*** Block opens ***

-- ==== Sys2Proof/Laws/Port.lean ====
section
/-! SUPPORT. What a step can do. -/

namespace Sys2Proof.Machine

/-- Every way a transaction can answer a next state: an instruction is performed, or an illegal command word is
completed (R51, R52). -/
theorem runTransaction_next {t : Transaction} {s s' : State} (h : runTransaction t s = .next s') :
    (∃ i, decode t.cmdBeats = .instr i ∧ t.data.length = dataBeats i ∧ exec i (s.receive t) = .next s') ∨
    (∃ n, decode t.cmdBeats = .reject (.illegalCommand n) ∧ t.data.length = n ∧ s' = execIllegal (s.receive t)) := by
  unfold runTransaction at h
  split at h
  · next i hi =>
    split at h
    · next hl => exact .inl ⟨i, hi, hl, h⟩
    · cases h
  · next n hn =>
    split at h
    · next hl => exact .inr ⟨n, hn, hl, by cases h; rfl⟩
    · cases h
  all_goals cases h

/-- Every way a step can answer a next state. -/
theorem step_next {s s' : State} (h : step s = .next s') :
    (s.port = [] ∧ s' = s) ∨
    (∃ m rest, s.port = m :: rest ∧ hostMove m { s with port := rest } = .next s') := by
  unfold step nextMove at h
  split at h
  · next hp => exact .inl ⟨hp, by cases h; rfl⟩
  · next m rest hp => exact .inr ⟨m, rest, hp, h⟩

end Sys2Proof.Machine
end

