-- ==== Sys2Proof/Proofs/Engines.lean ====
section
/-! PROOFS. The engines of a system do not touch each other (20_memory.md R42). -/

namespace Sys2Proof.Machine

/-- Settles O47: the step of engine `k` sets place `k` of the vector. -/
theorem instancesAreIndependent : Obligations.InstancesAreIndependent := by
  refine fun n k sys => ⟨fun s hstep => ?_, fun r hstep => ?_⟩
  · refine ⟨⟨sys.engines.set k.val s⟩, by rw [System.stepEngine, hstep], by simp, fun j hj => ?_⟩
    have hne : k.val ≠ j.val := fun h => hj (Fin.ext h.symm)
    simp [hne]
  · rw [System.stepEngine, hstep]

end Sys2Proof.Machine
end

*** Block closes ***

Line by line, reproduce the records above exactly.

**Written answer**
-- ==== Sys2Proof/Laws/Port.lean ====
section
/-! SUPPORT. What a step can do. -/

namespace Sys2Proof.Machine

/-- Every way a transaction can answer a next state: an instruction is performed, or an illegal command word is
completed (R51, R52). -/
theorem runTransaction_next {t : Transaction} {s s' : State} (h : runTransaction t s = .next s') :
    (∃ i, decode t.cmdBeats = .instr i ∧ t.data.length = dataBeats i ∧ exec i (s.receive t) = .next s') ∨
    (∃ n, decode t.cmdBeats = .reject (.illegalCommand n) ∧ t.data.length = n ∧ s' = execIllegal (s.receive t)) := by
  unfold runTransaction at h
  split at h
  · next i hi =>
    split at h
    · next hl => exact .inl ⟨i, hi, hl, h⟩
    · cases h
  · next n hn =>
    split at h
    · next hl => exact .inr ⟨n, hn, hl, by cases h; rfl⟩
    · cases h
  all_goals cases h

/-- Every way a step can answer a next state. -/
theorem step_next {s s' : State} (h : step s = .next s') :
    (s.port = [] ∧ s' = s) ∨
    (∃ m rest, s.port = m :: rest ∧ hostMove m { s with port := rest } = .next s') := by
  unfold step nextMove at h
  split at h
  · next hp => exact .inl ⟨hp, by cases h; rfl⟩
  · next m rest hp => exact .inr ⟨m, rest, hp, h⟩

end Sys2Proof.Machine
end

-- ==== Sys2Proof/Proofs/Engines.lean ====
section
/-! PROOFS. The engines of a system do not touch each other (20_memory.md R42). -/

namespace Sys2Proof.Machine

/-- Settles O47: the step of engine `k` sets place `k` of the vector. -/
theorem instancesAreIndependent : Obligations.InstancesAreIndependent := by
  refine fun n k sys => ⟨fun s hstep => ?_, fun r hstep => ?_⟩
  · refine ⟨⟨sys.engines.set k.val s⟩, by rw [System.stepEngine, hstep], by simp, fun j hj => ?_⟩
    have hne : k.val ≠ j.val := fun h => hj (Fin.ext h.symm)
    simp [hne]
  · rw [System.stepEngine, hstep]

end Sys2Proof.Machine
end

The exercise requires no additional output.